Finishing cutting boards could possibly be the number one talked about threads on the forum. Last week my mother sent me a picture of a cutting board I made for her 30 years ago. Still uses it to this day. I made it from poplar used plain old Tite Bond glue and it's never been finished with anything but Dawn soap and water. 

The four cutting boards in my house also have never been finished. A few days ago I made a few for my brothers wife and took my boards down to the shop and hit them with the sander. Good as new. 

It's my understanding when something "soaks" into the wood of a cutting board. It doesn't live and grow. Which to me is the beauty of using wood in the first place.

Al


----------



## mmwood_1 (Oct 24, 2007)

"It's my understanding when something "soaks" into the wood of a cutting board. It doesn't live and grow. Which to me is the beauty of using wood in the first place."
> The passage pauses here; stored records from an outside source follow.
-- ==== Sys2Proof/Tests/Slice0.lean ====
section
/-! SUPPORT. Tests: well-formedness, words written out from the spec's encodings, one step of each instruction with the
results of spec/95_test_vectors.md (the vector's name stands before each), and one witness for each statement of
Certificates/Slice0/Obligations.lean that has hypotheses. -/

namespace Sys2Proof.Tests

open Sys2Proof Sys2Proof.Machine

/-! ### Helpers -/

/-- One thing read off a next state. -/
def after {α : Type} (r : Result) (f : State → α) : Option α :=
  match r with
  | .next t => some (f t)
  | .fault _ => none
  | .refused _ => none

/-- The reason of a refusal. -/
def refusal (r : Result) : Option Refusal :=
  match r with
  | .next _ => none
  | .fault _ => none
  | .refused e => some e

/-- The reset state with a signal group `(PGS, OWE, HOB)`. -/
def sigs (p o h : Bool) : State := { State.reset with sig := { pgs := p, owe := o, hob := h } }

/-- The signal bits in the order of the vectors. -/
def bits (s : State) : Bool × Bool × Bool := (s.sig.pgs, s.sig.owe, s.sig.hob)

/-- The RX engine in a phase, with a byte at RXD. -/
def rxAt (ph : RxPhase) (b : Byte) : State := { State.reset with rxph := ph, rxd := [b] }

/-- The RX engine in RX_DATA. -/
def rxMid (len : Byte) (idx : Nat) (b : Byte) : State := { rxAt .data b with rxlen := len, rxidx := idx }

/-- The TX engine in a phase, with signal bits. -/
def txAt (ph : TxPhase) (p o h : Bool) : State := { sigs p o h with txph := ph, txtimer := 0 }

/-- A state whose next move is `m`, with bytes at RXD. -/
def moving (m : Move) (ph : RxPhase) (bs : List Byte) : State :=
  { State.reset with sched := [m], rxph := ph, rxd := bs }

/-- `p` of part 2.5. -/
def pkt : Packet := [0x05#8, 0x01#8, 0xAA#8]

/-- `t` of part 2.7. -/
def tPkt : Packet := [0x00#8, 0x01#8, 0xA1#8]

/-- `w` of part 2.7. -/
def wPkt : Packet := [0x00#8, 0x02#8, 0xB1#8]

/-- `u` of part 2.7. -/
def uPkt : Packet := [0x00#8, 0x07#8, 0xC1#8]

/-- A packet of `n` zero bytes. -/
def zeros (n : Nat) : Packet := List.replicate n 0x00#8

/-! ### Well-formedness: an ill-formed term for each check -/

theorem test_wellFormed_dataFrame_empty : WellFormed Config.ex (.dataFrame []) = false := by decide
theorem test_wellFormed_dataFrame_long : WellFormed Config.ex (.dataFrame (zeros 9)) = false := by decide
theorem test_wellFormed_junk : WellFormed Config.ex (.junk 0xFF#8) = false := by decide
theorem test_wellFormed_lenok_zero : WellFormed Config.ex (.lenok 0x00#8) = false := by decide
theorem test_wellFormed_lenok_over : WellFormed Config.ex (.lenok 0x09#8) = false := by decide
theorem test_wellFormed_lenover : WellFormed Config.ex (.lenover 0x08#8) = false := by decide
theorem test_wellFormed_routeUnrouted_test : WellFormed Config.ex (.routeUnrouted (some 0x01#8)) = false := by decide
theorem test_wellFormed_routeUnrouted_wifi : WellFormed Config.ex (.routeUnrouted (some 0x02#8)) = false := by decide
theorem test_wellFormed_encodeData : WellFormed Config.ex (.encodeData []) = false := by decide
theorem test_wellFormed_transportSend : WellFormed Config.ex (.transportSend (zeros 9)) = false := by decide
theorem test_wellFormed_postInbound : WellFormed Config.ex (.postInbound []) = false := by decide
theorem test_wellFormed_submitOutbound : WellFormed Config.ex (.submitOutbound (zeros 9)) = false := by decide

/-! ### Words written out from spec/30_encoding.md R90, R100 and spec/20_memory.md R69 -/

theorem test_decode_sentinel : decodeTableWord 16 0b1111111100000000 = some .sentinel := by decide
/-- V-DEC-2: `FF 03 05 01 AA`. -/
theorem test_decode_dataFrame :
    decodeTableWord 40 0b1111111100000011000001010000000110101010 = some (.dataFrame pkt) := by decide
/-- V-DEC-11: a length equal to MTU. -/
theorem test_decode_dataFrame_mtu :
    decodeFrame .hunt 8 (0b11111111#8 :: 0b00001000#8 :: zeros 8) = .ok (.dataFrame (zeros 8), []) := by decide
theorem test_decode_junk : decodeByte .hunt 8 0b00010010#8 = .ok (.junk 0x12#8) := by decide
theorem test_decode_start : decodeTableWord 8 0b11111111 = some .start := by decide
theorem test_decode_len0 : decodeTableWord 8 0b00000000 = some .len0 := by decide
theorem test_decode_lenok : decodeByte .len 8 0b00001000#8 = .ok (.lenok 0x08#8) := by decide
theorem test_decode_lenover : decodeByte .len 8 0b00001001#8 = .ok (.lenover 0x09#8) := by decide
theorem test_decode_data : decodeTableWord 8 0b01011010 = some (.data 0x5A#8) := by decide
theorem test_decode_routeTest : decodeRoute Config.ex (some 0b00000001#8) = .routeTest := by decide
theorem test_decode_routeWifiCtrl : decodeRoute Config.ex (some 0b00000010#8) = .routeWifiCtrl := by decide
theorem test_decode_routeUnrouted : decodeRoute Config.ex (some 0b00000111#8) = .routeUnrouted (some 0x07#8) := by decide
theorem test_decode_route_short : decodeRoute Config.ex (fnOf [0x01#8]) = .routeUnrouted none := by decide
theorem test_decode_notReady : decodeByte .deliver 8 0xFF#8 = .error .notReady := by decide
theorem test_decode_overLength : decodeFrame .hunt 8 [0xFF#8, 0x09#8] = .error .overLength := by decide
theorem test_decode_incomplete : decodeFrame .hunt 8 [0xFF#8, 0x03#8, 0x01#8] = .error .incomplete := by decide
theorem test_decode_notStart : decodeFrame .hunt 8 [0x12#8] = .error .notStart := by decide
theorem test_decode_notAtBoundary : decodeFrame .len 8 sent = .error .notAtBoundary := by decide
theorem test_decode_noByte : decodeFrame .hunt 8 [] = .error .noByte := by decide

/-- `withFetchWord` and `step`: the placed frame runs as the first instruction after reset. -/
theorem test_step_sentinel :
    after (step (State.reset.withFetchWord 16 0xFF00)) bits = some (true, false, false) := by decide
theorem test_step_dataFrame :
    after (step (State.reset.withFetchWord 40 0xFF030501AA)) State.tiq = some [pkt] := by decide
theorem test_step_start : after (step (State.reset.withFetchWord 8 0xFF)) State.rxph = some .len := by decide
theorem test_step_data : after (step (State.reset.withFetchWord 8 0x5A)) State.rxbuf = some (0x5A#8 :: zeros 7) := by decide

/-! ### The frame codec as functions (parts 2.1, 2.2) -/

/-- V-ENC-2. -/
theorem test_encodeData :
    after (exec (.encodeData pkt) State.reset) State.out =
      some [.encoded [0xFF#8, 0x03#8, 0x05#8, 0x01#8, 0xAA#8]] := by decide
/-- V-ENC-0. -/
theorem test_encodeData_empty : refusal (exec (.encodeData []) State.reset) = some .notAPacket := by decide
/-- V-ENC-5. -/
theorem test_encodeSentinel :
    after (exec .encodeSentinel State.reset) State.out = some [.encoded [0xFF#8, 0x00#8]] := by decide
/-- V-DEC-7. -/
theorem test_decodeNext_overlength :
    after (exec (.decodeNext [0xFF#8, 0x09#8, 0xFF#8, 0x02#8, 0x01#8, 0x02#8]) State.reset) State.out =
      some [.silent (.overlength 0x09#8), .decoded (some (.data [0x01#8, 0x02#8], []))] := by decide
/-- V-DEC-8. -/
theorem test_decodeNext_noReuse :
    decodeNext 8 [0xFF#8, 0xFF#8, 0x00#8, 0xFF#8, 0x00#8] = some (.sentinel, []) := by decide

/-! ### The RX engine (part 2.3): the rows by byte class, then the steps that take the byte from RXD -/

/-- V-RX-1. -/
theorem test_junk :
    after (exec (.junk 0x12#8) State.reset) (fun t => (t.rxph, t.out)) =
      some (.hunt, [.silent (.framingError 0x12#8)]) := by decide
/-- V-RX-3. -/
theorem test_start : after (exec .start State.reset) State.rxph = some .len := by decide
/-- V-RX-5. -/
theorem test_len0 :
    after (exec .len0 { sigs true false false with rxph := .len }) (fun t => (bits t, t.rxph)) =
      some ((true, false, false), .hunt) := by decide
/-- V-RX-7. -/
theorem test_lenok :
    after (exec (.lenok 0x08#8) { rxMid 0x01#8 1 0x00#8 with rxph := .len }) (fun t => (t.rxlen, t.rxidx, t.rxph)) =
      some (0x08#8, 0, .data) := by decide
/-- V-RX-9. -/
theorem test_lenover :
    after (exec (.lenover 0xFF#8) { State.reset with rxph := .len }) (fun t => (t.rxph, t.rxlen, t.out)) =
      some (.hunt, 0x00#8, [.silent (.overlength 0xFF#8)]) := by decide
/-- V-RX-11. -/
theorem test_data :
    after (exec (.data 0x0C#8) (rxMid 0x03#8 2 0x77#8)) (fun t => (t.rxbuf[2]?, t.rxidx, t.rxph, t.rxd)) =
      some (some 0x0C#8, 3, .deliver, [0x77#8]) := by decide
/-- V-RX-2. -/
theorem test_rxJunk :
    after (exec .rxJunk (rxAt .hunt 0x00#8)) (fun t => (t.rxd, t.out)) =
      some ([], [.silent (.framingError 0x00#8)]) := by decide
/-- V-RX-3. -/
theorem test_rxStart : after (exec .rxStart (rxAt .hunt 0xFF#8)) (fun t => (t.rxph, t.rxd)) = some (.len, []) := by decide
/-- V-RX-4. -/
theorem test_rxLenSentinel :
    after (exec .rxLenSentinel (rxAt .len 0x00#8)) (fun t => (bits t, t.rxph)) =
      some ((true, false, false), .hunt) := by decide
/-- V-RX-6. -/
theorem test_rxLenData :
    after (exec .rxLenData (rxAt .len 0x03#8)) (fun t => (t.rxlen, t.rxidx, t.rxph)) = some (0x03#8, 0, .data) := by decide
/-- V-RX-8. -/
theorem test_rxLenOver :
    after (exec .rxLenOver (rxAt .len 0x09#8)) (fun t => (t.rxph, t.rxlen, t.out)) =
      some (.hunt, 0x00#8, [.silent (.overlength 0x09#8)]) := by decide
/-- V-RX-12. -/
theorem test_rxDataByte :
    after (exec .rxDataByte (rxMid 0x01#8 0 0xFF#8)) (fun t => (t.rxbuf.head?, t.rxidx, t.rxph)) =
      some (some 0xFF#8, 1, .deliver) := by decide
/-- V-RX-15. -/
theorem test_rxDeliver :
    after (exec .rxDeliver { sigs false true false with
        rxph := .deliver, rxlen := 0x03#8, rxbuf := [0x0A#8, 0xFF#8, 0x0C#8] ++ zeros 5, tiq := [pkt] })
      (fun t => (t.tiq, bits t, t.rxph)) =
      some ([pkt, [0x0A#8, 0xFF#8, 0x0C#8]], (false, true, false), .hunt) := by decide
/-- V-RX-13. -/
theorem test_rxDeliver_full :
    after (exec .rxDeliver { State.reset with rxph := .deliver, rxlen := 0x03#8, tiq := [pkt, pkt] })
      (fun t => (t.tiq, t.rxph)) = some ([pkt, pkt], .deliver) := by decide
/-- R94, R125. -/
theorem test_sentinel :
    after (exec .sentinel State.reset) (fun t => (bits t, t.rxph)) = some ((true, false, false), .hunt) := by decide
/-- P1, steps 3 to 8. -/
theorem test_dataFrame :
    after (exec (.dataFrame [0x0A#8, 0xFF#8, 0x0C#8]) State.reset) (fun t => (t.tiq, bits t, t.rxph, t.rxidx)) =
      some ([[0x0A#8, 0xFF#8, 0x0C#8]], (false, true, false), .hunt, 3) := by decide

/-! ### The signal primitives (part 2.4) -/

/-- V-SIG-2. -/
theorem test_sigRaise : after (exec (.sigRaise .owe) (sigs false true false)) bits = some (false, true, false) := by decide
/-- V-SIG-4. -/
theorem test_sigWait :
    after (exec (.sigWait idleSet) (sigs true false true)) (fun t => (bits t, t.out)) =
      some ((true, false, false), [.reported { pgs := false, owe := false, hob := true }]) := by decide
/-- V-SIG-3. -/
theorem test_sigWait_held :
    after (exec (.sigWait idleSet) (sigs true false false)) (fun t => (bits t, t.out)) =
      some ((true, false, false), []) := by decide
/-- V-SIG-7. -/
theorem test_sigPoll :
    after (exec .sigPoll (sigs true false false)) (fun t => (bits t, t.out)) =
      some ((true, false, false), [.polled true]) := by decide

/-- R182: a scheduled bare primitive reaches no bit and reports nothing. -/
theorem test_step_signalPrimitive :
    after (step (moving (.fire (.sigRaise .pgs)) .hunt [])) bits = some (false, false, false) ∧
    after (step (moving (.fire .sigPoll) .hunt [])) State.out = some [] := by decide

/-- R51, R240: a scheduled TRANSPORT_SEND reaches TEQ where the halves are cut apart, and not in the composed block. -/
theorem test_step_interface :
    after (step (moving (.fire (.transportSend pkt)) .hunt [])) State.teq = some [] ∧
    after (step { moving (.fire (.transportSend pkt)) .hunt [] with coupling := .cut }) State.teq = some [pkt] := by decide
I don't know about other woods, but having worked for more than a decade in food service when I was younger, I know that most health departments consider hard maple food safe because the tannins in it deter bacterial growth.


----------



## epicfail48 (Mar 27, 2014)

mmwood_1 said:


> "It's my understanding when something "soaks" into the wood of a cutting board. It doesn't live and grow. Which to me is the beauty of using wood in the first place."
> 
> I don't know about other woods, but having worked for more than a decade in food service when I was younger, I know that most health departments consider hard maple food safe because the tannins in it deter bacterial growth.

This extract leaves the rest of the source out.